Backend / Observability / Opentelemetry Collector

Opentelemetry Collector

6 min read

Rapid overview

OpenTelemetry Collector

What is the OpenTelemetry Collector?

The OpenTelemetry Collector is a vendor-agnostic proxy that receives, processes, and exports telemetry data (metrics, traces, logs).
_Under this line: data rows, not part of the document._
@[simp] theorem placeCompletion_clock (h : Held) (s : State) : (placeCompletion h s).clock = s.clock := by
  rw [placeCompletion_eq]
@[simp] theorem placeCompletion_regs (h : Held) (s : State) : (placeCompletion h s).regs = s.regs := by
  rw [placeCompletion_eq]
@[simp] theorem placeCompletion_slate (h : Held) (s : State) : (placeCompletion h s).slate = s.slate := by
  rw [placeCompletion_eq]
@[simp] theorem placeCompletion_resolver (h : Held) (s : State) : (placeCompletion h s).resolver = s.resolver := by
  rw [placeCompletion_eq]
@[simp] theorem placeCompletion_voices (h : Held) (s : State) : (placeCompletion h s).voices = s.voices := by
  rw [placeCompletion_eq]
@[simp] theorem placeCompletion_startOrder (h : Held) (s : State) : (placeCompletion h s).startOrder = s.startOrder := by
  rw [placeCompletion_eq]
@[simp] theorem placeCompletion_schedule (h : Held) (s : State) : (placeCompletion h s).schedule = s.schedule := by
  rw [placeCompletion_eq]
@[simp] theorem placeCompletion_trigger (h : Held) (s : State) : (placeCompletion h s).trigger = s.trigger := by
  rw [placeCompletion_eq]
@[simp] theorem placeCompletion_cache (h : Held) (s : State) : (placeCompletion h s).cache = s.cache := by
  rw [placeCompletion_eq]
@[simp] theorem placeCompletion_mix (h : Held) (s : State) : (placeCompletion h s).mix = s.mix := by
  rw [placeCompletion_eq]
@[simp] theorem placeCompletion_run (h : Held) (s : State) : (placeCompletion h s).run = s.run := by
  rw [placeCompletion_eq]
@[simp] theorem placeCompletion_tally (h : Held) (s : State) : (placeCompletion h s).tally = s.tally := by
  rw [placeCompletion_eq]
@[simp] theorem placeCompletion_reports (h : Held) (s : State) : (placeCompletion h s).reports = s.reports := by
  rw [placeCompletion_eq]
@[simp] theorem placeCompletion_fault (h : Held) (s : State) : (placeCompletion h s).fault = s.fault := by
  rw [placeCompletion_eq]
@[simp] theorem placeCompletion_mem (h : Held) (s : State) : (placeCompletion h s).mem = s.mem := by
  rw [placeCompletion_eq]
@[simp] theorem placeCompletion_free (h : Held) (s : State) : (placeCompletion h s).free = s.free := by
  rw [placeCompletion_eq]
@[simp] theorem placeCompletion_pending (h : Held) (s : State) : (placeCompletion h s).pending = s.pending := by
  rw [placeCompletion_eq]

/-- A result changes the held slots and the port. -/
theorem giveResult_eq (i : Nat) (r : ResultCode) (d : List Byte) (s : State) :
    giveResult i r d s = { s with port := (giveResult i r d s).port, slate := { s.slate with held := (giveResult i r d s).slate.held } } := by
  unfold giveResult; dsimp only; repeat' split
  all_goals rfl

@[simp] theorem giveResult_clock (i : Nat) (r : ResultCode) (d : List Byte) (s : State) : (giveResult i r d s).clock = s.clock := by
  rw [giveResult_eq]
@[simp] theorem giveResult_regs (i : Nat) (r : ResultCode) (d : List Byte) (s : State) : (giveResult i r d s).regs = s.regs := by
  rw [giveResult_eq]
@[simp] theorem giveResult_resolver (i : Nat) (r : ResultCode) (d : List Byte) (s : State) : (giveResult i r d s).resolver = s.resolver := by
  rw [giveResult_eq]
@[simp] theorem giveResult_voices (i : Nat) (r : ResultCode) (d : List Byte) (s : State) : (giveResult i r d s).voices = s.voices := by
  rw [giveResult_eq]
@[simp] theorem giveResult_startOrder (i : Nat) (r : ResultCode) (d : List Byte) (s : State) : (giveResult i r d s).startOrder = s.startOrder := by
  rw [giveResult_eq]
@[simp] theorem giveResult_schedule (i : Nat) (r : ResultCode) (d : List Byte) (s : State) : (giveResult i r d s).schedule = s.schedule := by
  rw [giveResult_eq]
@[simp] theorem giveResult_trigger (i : Nat) (r : ResultCode) (d : List Byte) (s : State) : (giveResult i r d s).trigger = s.trigger := by
  rw [giveResult_eq]
@[simp] theorem giveResult_cache (i : Nat) (r : ResultCode) (d : List Byte) (s : State) : (giveResult i r d s).cache = s.cache := by
  rw [giveResult_eq]
@[simp] theorem giveResult_mix (i : Nat) (r : ResultCode) (d : List Byte) (s : State) : (giveResult i r d s).mix = s.mix := by
  rw [giveResult_eq]
@[simp] theorem giveResult_run (i : Nat) (r : ResultCode) (d : List Byte) (s : State) : (giveResult i r d s).run = s.run := by
  rw [giveResult_eq]
@[simp] theorem giveResult_tally (i : Nat) (r : ResultCode) (d : List Byte) (s : State) : (giveResult i r d s).tally = s.tally := by
  rw [giveResult_eq]
@[simp] theorem giveResult_reports (i : Nat) (r : ResultCode) (d : List Byte) (s : State) : (giveResult i r d s).reports = s.reports := by
  rw [giveResult_eq]
@[simp] theorem giveResult_fault (i : Nat) (r : ResultCode) (d : List Byte) (s : State) : (giveResult i r d s).fault = s.fault := by
  rw [giveResult_eq]
@[simp] theorem giveResult_mem (i : Nat) (r : ResultCode) (d : List Byte) (s : State) : (giveResult i r d s).mem = s.mem := by
  rw [giveResult_eq]
@[simp] theorem giveResult_free (i : Nat) (r : ResultCode) (d : List Byte) (s : State) : (giveResult i r d s).free = s.free := by
  rw [giveResult_eq]
@[simp] theorem giveResult_pending (i : Nat) (r : ResultCode) (d : List Byte) (s : State) : (giveResult i r d s).pending = s.pending := by
  rw [giveResult_eq]

/-- Decoding the head of the intake queue changes the queue, the held slots and the port. -/
theorem settleQueue_eq (l : List Taken) : ∀ s : State, settleQueue l s = { s with
    port := (settleQueue l s).port, slate := { s.slate with
      held := (settleQueue l s).slate.held, queue := (settleQueue l s).slate.queue } } := by
  induction l with
  | nil => intro s; rfl
  | cons t l ih =>
    intro s; unfold settleQueue; split
    · rfl
    · rw [ih]; conv => lhs; rw [giveResult_eq]
      conv => rhs; rw [giveResult_eq]

@[simp] theorem settleQueue_clock (l : List Taken) (s : State) : (settleQueue l s).clock = s.clock := by
  rw [settleQueue_eq]
@[simp] theorem settleQueue_regs (l : List Taken) (s : State) : (settleQueue l s).regs = s.regs := by
  rw [settleQueue_eq]
@[simp] theorem settleQueue_resolver (l : List Taken) (s : State) : (settleQueue l s).resolver = s.resolver := by
  rw [settleQueue_eq]
@[simp] theorem settleQueue_voices (l : List Taken) (s : State) : (settleQueue l s).voices = s.voices := by
  rw [settleQueue_eq]
@[simp] theorem settleQueue_startOrder (l : List Taken) (s : State) : (settleQueue l s).startOrder = s.startOrder := by
  rw [settleQueue_eq]
@[simp] theorem settleQueue_schedule (l : List Taken) (s : State) : (settleQueue l s).schedule = s.schedule := by
  rw [settleQueue_eq]
@[simp] theorem settleQueue_trigger (l : List Taken) (s : State) : (settleQueue l s).trigger = s.trigger := by
  rw [settleQueue_eq]
@[simp] theorem settleQueue_cache (l : List Taken) (s : State) : (settleQueue l s).cache = s.cache := by
  rw [settleQueue_eq]
@[simp] theorem settleQueue_mix (l : List Taken) (s : State) : (settleQueue l s).mix = s.mix := by
  rw [settleQueue_eq]
@[simp] theorem settleQueue_run (l : List Taken) (s : State) : (settleQueue l s).run = s.run := by
  rw [settleQueue_eq]
@[simp] theorem settleQueue_tally (l : List Taken) (s : State) : (settleQueue l s).tally = s.tally := by
  rw [settleQueue_eq]
@[simp] theorem settleQueue_reports (l : List Taken) (s : State) : (settleQueue l s).reports = s.reports := by
  rw [settleQueue_eq]
@[simp] theorem settleQueue_fault (l : List Taken) (s : State) : (settleQueue l s).fault = s.fault := by
  rw [settleQueue_eq]
@[simp] theorem settleQueue_mem (l : List Taken) (s : State) : (settleQueue l s).mem = s.mem := by
  rw [settleQueue_eq]
@[simp] theorem settleQueue_free (l : List Taken) (s : State) : (settleQueue l s).free = s.free := by
  rw [settleQueue_eq]
@[simp] theorem settleQueue_pending (l : List Taken) (s : State) : (settleQueue l s).pending = s.pending := by
  rw [settleQueue_eq]

/-- The regs keep everything but the flags. -/
theorem emit_part (r : Report) (s : State) : (emit r s).regs.part = s.regs.part := by rw [emit_eq]

theorem captureJob_part (k : FaultKind) (j : Job) (s : State) : (captureJob k j s).regs.part = s.regs.part := by
  rw [captureJob_eq]

end Sys2Proof.Machine
end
It acts as a central hub for your observability pipeline.

┌─────────────┐     ┌─────────────────────────────────────┐     ┌─────────────┐
│   App 1     │────▶│                                     │────▶│  Jaeger     │
│ (OTel SDK)  │     │                                     │     └─────────────┘
└─────────────┘     │                                     │
                    │      OpenTelemetry Collector        │     ┌─────────────┐
┌─────────────┐     │                                     │────▶│  Prometheus │
│   App 2     │────▶│  Receivers │ Processors │ Exporters │     └─────────────┘
│ (OTel SDK)  │     │                                     │
└─────────────┘     │                                     │     ┌─────────────┐
                    │                                     │────▶│  Grafana    │
┌─────────────┐     │                                     │     │  Cloud      │
│   App 3     │────▶│                                     │     └─────────────┘
│ (OTel SDK)  │     └─────────────────────────────────────┘
└─────────────┘

Why Use the Collector?

Benefit	Description
Vendor Agnostic	Export to multiple backends simultaneously
Decoupling	Apps don't need to know about backend changes
Processing	Filter, transform, batch, retry at the collector level
Resource Efficiency	Reduce network overhead with batching
Reliability	Built-in retries and buffering

Collector Architecture

Pipeline Components

# otel-collector-config.yaml
receivers:    # How data gets IN
processors:   # What happens to the data
exporters:    # Where data goes OUT
service:      # Ties it all together

Key Components

Receivers: Accept data from external sources

otlp - OpenTelemetry Protocol (gRPC/HTTP)
jaeger - Jaeger format
zipkin - Zipkin format
prometheus - Scrape Prometheus metrics
hostmetrics - System metrics (CPU, memory, disk)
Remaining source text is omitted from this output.